→ **Stored items**
-- ==== Sys2Proof/Tests/Slice0.lean ====
section
/-! SUPPORT. The model's own tests: command words written out from the spec, refusals of ill-formed terms, one
step per behaviour with its result taken from spec/95_test_vectors.md (the vector is named), and for every
statement of Certificates/Slice0/Obligations.lean with hypotheses a witness that meets them. -/

namespace Sys2Proof.Tests

open Sys2Proof.Machine

/-! ## Helpers -/

/-- The reference instance with `m` rows of `wds` words and the operand registers `x`. -/
def start (m wds x0 x1 x2 x3 x4 : Word) : State :=
  { State.reset with cfgM := m, cfgWds := wds, x0 := x0, x1 := x1, x2 := x2, x3 := x3, x4 := x4 }

/-- The state with the first words of the matrix row `r` written. -/
def withRow (s : State) (r w : Nat) (words : List Word) : State :=
  match words with
  | [] => s
  | v :: rest => withRow (s.writeM r w v) r (w + 1) rest

/-- The state with the first words of the table row `e` written. -/
def withTableRow (s : State) (e w : Nat) (words : List Word) : State :=
  match words with
  | [] => s
  | v :: rest => withTableRow (s.writeZ e w v) e (w + 1) rest

/-- What a property says of the next state, and false of a stop. -/
def after (o : Host.Outcome State Fault Refusal) (p : State → Bool) : Bool :=
  match o with
  | .next t => p t
  | .fault _ => false
  | .refused _ => false

/-- V1 to V15: one row of two words. -/
def oneRow (offset length : Word) : State := withRow (start 1 2 0 0 offset length 0) 0 0 [0xB4, 0x6D]

/-- V17 to V19: three rows of two words. -/
def threeRows (dest left right startWord : Word) : State :=
  withRow (withRow (withRow (start 3 2 dest left right startWord 2) 0 0 [0x11, 0x22]) 1 0 [0x0F, 0xF0]) 2 0
    [0xAA, 0xBB]

/-- V22: two pivot rows with the independent fields 1 and 3, two rows to eliminate. -/
def fourRows : State :=
  withRow (withRow (withRow (withRow (start 4 1 0 0 2 0 0) 0 0 [0x15]) 1 0 [0x27]) 2 0 [0x0A]) 3 0 [0x0F]

/-- V33: the state of V22 after its `BUILD`, the table as the vector lists it. -/
def fourRowsBuilt : State :=
  { withTableRow (withTableRow (withTableRow fourRows 1 0 [0x15]) 2 0 [0x32]) 3 0 [0x27] with
    tblOff := 0, tblCnt := 0x80000002 }

/-- V25: one pivot row whose field is 0. -/
def zeroPivotState : State :=
  withRow (withRow (withRow (start 3 1 0 0 1 0 0) 0 0 [0x14]) 1 0 [0x03]) 2 0 [0x06]

/-- V23: two pivot rows with the same field 1. -/
def dependentFields : State :=
  withRow (withRow (start 5 1 0 0 2 0 0) 0 0 [0x15]) 1 0 [0x25]

/-- V27: one pivot row whose field is its unit bit. -/
def unitField : State :=
  withRow (withRow (withRow (start 3 1 0 0 1 0 0) 0 0 [0x81]) 1 0 [0x03]) 2 0 [0x06]

/-- The state with a recorded fault, cause `S_RANGE` of `BUILD` (V51). -/
def faultedState : State := { start 11 2 0 6 0 0 0 with status := 0x00000301, fcmd := 0x00000003 }

/-- The state whose host performs `ops` next. -/
def withOps (s : State) (ops : List HostOp) : State := { s with pending := ops }

/-! ## Command words, written out bit by bit from 30_encoding.md R70 and R71 -/

theorem test_decode_extract : decodeTableWord 32 0b00000000000000000000000000000001 = some .extract := by decide

theorem test_decode_xorrow : decodeTableWord 32 0b00000000000000000000000000000010 = some .xorrow := by decide

theorem test_decode_build : decodeTableWord 32 0b00000000000000000000000000000011 = some .build := by decide

theorem test_decode_elim : decodeTableWord 32 0b00000000000000000000000000000100 = some .elim := by decide

theorem test_decode_pass : decodeTableWord 32 0b00000000000000000000000000000101 = some .pass := by decide

/-- V45, V46, V47 (30_encoding.md R72). -/
theorem test_decode_illegal :
    decode 0x00000000 = .error .unassignedOpcode ∧ decode 0x00000006 = .error .unassignedOpcode ∧
      decode 0x000000FF = .error .unassignedOpcode ∧ decode 0x00000103 = .error .reservedBits ∧
      decode 0x80000003 = .error .reservedBits := by decide

/-! ## Ill-formed terms -/

theorem test_wf_instr : Instr.wellFormed .pass = true := by decide

theorem test_params_refused :
    ¬ Params.Legal { W := 0, sMax := 1, wdsMax := 1, mMax := 1 } ∧
    ¬ Params.Legal { W := 33, sMax := 1, wdsMax := 1, mMax := 1 } ∧
    ¬ Params.Legal { W := 8, sMax := 0, wdsMax := 1, mMax := 1 } ∧
    ¬ Params.Legal { W := 8, sMax := 9, wdsMax := 1, mMax := 1 } ∧
    ¬ Params.Legal { W := 32, sMax := 17, wdsMax := 1, mMax := 1 } := by decide

theorem test_params_sizes_refused :
    ¬ Params.Legal { W := 8, sMax := 8, wdsMax := 0, mMax := 1 } ∧
    ¬ Params.Legal { W := 8, sMax := 8, wdsMax := 65536, mMax := 1 } ∧
    ¬ Params.Legal { W := 8, sMax := 8, wdsMax := 1, mMax := 0 } ∧
    ¬ Params.Legal { W := 8, sMax := 8, wdsMax := 1, mMax := 65536 } ∧
    Params.Legal Params.reference := by decide

theorem test_hostop_refused :
    HostOp.wellFormed Params.reference (.regRead 0x02) = false ∧
    HostOp.wellFormed Params.reference (.regRead 0x100) = false ∧
    HostOp.wellFormed Params.reference (.regWrite 0x02 0) = false ∧
    HostOp.wellFormed Params.reference (.regWrite 0x100 0) = false ∧
    HostOp.wellFormed Params.reference (.hostRead .M 2048) = false ∧
    HostOp.wellFormed Params.reference (.hostRead .Z 4096) = false ∧
    HostOp.wellFormed Params.reference (.hostRead .ZI 256) = false ∧
    HostOp.wellFormed Params.reference (.hostWrite .Z 0 0) = false ∧
    HostOp.wellFormed Params.reference (.hostWrite .ZI 0 0) = false ∧
    HostOp.wellFormed Params.reference (.hostWrite .M 2048 0) = false ∧
    HostOp.wellFormed Params.reference (.hostWrite .M 0 256) = false ∧
    HostOp.wellFormed Params.reference (.hostWrite .M 2047 255) = true := by decide

theorem test_memory_refused :
    Memory.wf 16 8 [(3, 1), (3, 2)] = false ∧ Memory.wf 16 8 [(4, 1), (3, 2)] = false ∧
    Memory.wf 16 8 [(16, 1)] = false ∧ Memory.wf 16 8 [(3, 0)] = false ∧ Memory.wf 16 8 [(3, 256)] = false ∧
    Memory.wf 16 8 [(3, 255), (15, 1)] = true := by decide

theorem test_contents_refused :
    HostOp.wellFormed Params.reference (.reset { M := [(2048, 1)], Z := [], zi := [] }) = false ∧
    HostOp.wellFormed Params.reference (.reset { M := [], Z := [(0, 256)], zi := [] }) = false ∧
    HostOp.wellFormed Params.reference (.reset { M := [], Z := [], zi := [(256, 1)] }) = false ∧
    HostOp.wellFormed Params.reference (.reset { M := [(1, 2)], Z := [(4095, 1)], zi := [(255, 1)] }) = true := by
  decide

/-! ## One step each, expected values from spec/95_test_vectors.md -/

/-- V5: a field that straddles two words. -/
theorem test_extract_straddle : after (exec .extract (oneRow 6 3)) (fun t => t.x0 == 6) = true := by decide

/-- V6: a straddling field as wide as a word. -/
theorem test_extract_full_width : after (exec .extract (oneRow 4 8)) (fun t => t.x0 == 0xDB) = true := by decide

/-- V17: the word below `startWord` keeps its value and is not copied from `left`. -/
theorem test_xorrow_skips_prefix :
    after (exec .xorrow (threeRows 2 0 1 1)) (fun t => t.readM 2 0 == 0xAA && t.readM 2 1 == 0xD2) = true := by
  decide

/-- V18b: `dest` is the row of `right`. -/
theorem test_xorrow_dest_is_right :
    after (exec .xorrow (threeRows 1 0 1 0)) (fun t => t.readM 1 0 == 0x1E && t.readM 1 1 == 0xD2) = true := by
  decide

/-- V22: the table is indexed by the field, not by the subset mask. -/
theorem test_build_indexed_by_field :
    after (exec .build fourRows) (fun t =>
      t.readZI 1 == 1 && t.readZI 2 == 3 && t.readZI 3 == 2 && t.readZ 1 0 == 0x15 && t.readZ 2 0 == 0x32 &&
        t.readZ 3 0 == 0x27 && t.tblCnt == 0x80000002) = true := by decide

/-- V25: a zero pivot field makes table row 0 non-zero, without a fault. -/
theorem test_build_zero_field :
    after (exec .build zeroPivotState) (fun t => t.readZ 0 0 == 0x14 && t.readZ 1 0 == 0 && t.status == 0) = true := by
  decide

/-- V33: the fields of the processed rows become zero. -/
theorem test_elim_rows :
    after (exec .elim fourRowsBuilt) (fun t => t.readM 2 0 == 0x38 && t.readM 3 0 == 0x28) = true := by decide

/-- V69: no table since reset. -/
theorem test_elim_without_table :
    after (exec .elim fourRows) (fun t => t.status == 0x00000901 && t.fcmd == 4 && t.M == fourRows.M) = true := by
  decide

/-- V27 and V38 as one command. -/
theorem test_pass_rows :
    after (exec .pass unitField) (fun t => t.readM 1 0 == 0x82 && t.readM 2 0 == 0x06 && t.readZ 1 0 == 0x81) =
      true := by decide

/-- V57: the sum is exact, not modulo 2^32. -/
theorem test_pass_exact_sum :
    after (exec .pass (start 11 2 0 0xFFFFFFFE 3 0 0)) (fun t => t.status == 0x00000401 && t.fcmd == 5) = true := by
  decide

/-- V76: a command is dropped while a fault is recorded. -/
theorem test_step_dropped :
    after (step (withOps faultedState [.regWrite 0x24 0])) (fun t => t == faultedState) = true := by decide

→ **Problem description**
Would you retype the lines above from the one with "(30_encoding.md R72). -/" down to the one with "HostOp.wellFormed Params.reference (.hostRead .M", word for word, both ends included and no other lines?

→ **Answer section**
/-- V45, V46, V47 (30_encoding.md R72). -/
theorem test_decode_illegal :
    decode 0x00000000 = .error .unassignedOpcode ∧ decode 0x00000006 = .error .unassignedOpcode ∧
      decode 0x000000FF = .error .unassignedOpcode ∧ decode 0x00000103 = .error .reservedBits ∧
      decode 0x80000003 = .error .reservedBits := by decide

/-! ## Ill-formed terms -/

theorem test_wf_instr : Instr.wellFormed .pass = true := by decide

theorem test_params_refused :
    ¬ Params.Legal { W := 0, sMax := 1, wdsMax := 1, mMax := 1 } ∧
    ¬ Params.Legal { W := 33, sMax := 1, wdsMax := 1, mMax := 1 } ∧
    ¬ Params.Legal { W := 8, sMax := 0, wdsMax := 1, mMax := 1 } ∧
    ¬ Params.Legal { W := 8, sMax := 9, wdsMax := 1, mMax := 1 } ∧
    ¬ Params.Legal { W := 32, sMax := 17, wdsMax := 1, mMax := 1 } := by decide

theorem test_params_sizes_refused :
    ¬ Params.Legal { W := 8, sMax := 8, wdsMax := 0, mMax := 1 } ∧
    ¬ Params.Legal { W := 8, sMax := 8, wdsMax := 65536, mMax := 1 } ∧
    ¬ Params.Legal { W := 8, sMax := 8, wdsMax := 1, mMax := 0 } ∧
    ¬ Params.Legal { W := 8, sMax := 8, wdsMax := 1, mMax := 65536 } ∧
    Params.Legal Params.reference := by decide

theorem test_hostop_refused :
    HostOp.wellFormed Params.reference (.regRead 0x02) = false ∧
    HostOp.wellFormed Params.reference (.regRead 0x100) = false ∧
    HostOp.wellFormed Params.reference (.regWrite 0x02 0) = false ∧
    HostOp.wellFormed Params.reference (.regWrite 0x100 0) = false ∧
    HostOp.wellFormed Params.reference (.hostRead .M 2048) = false ∧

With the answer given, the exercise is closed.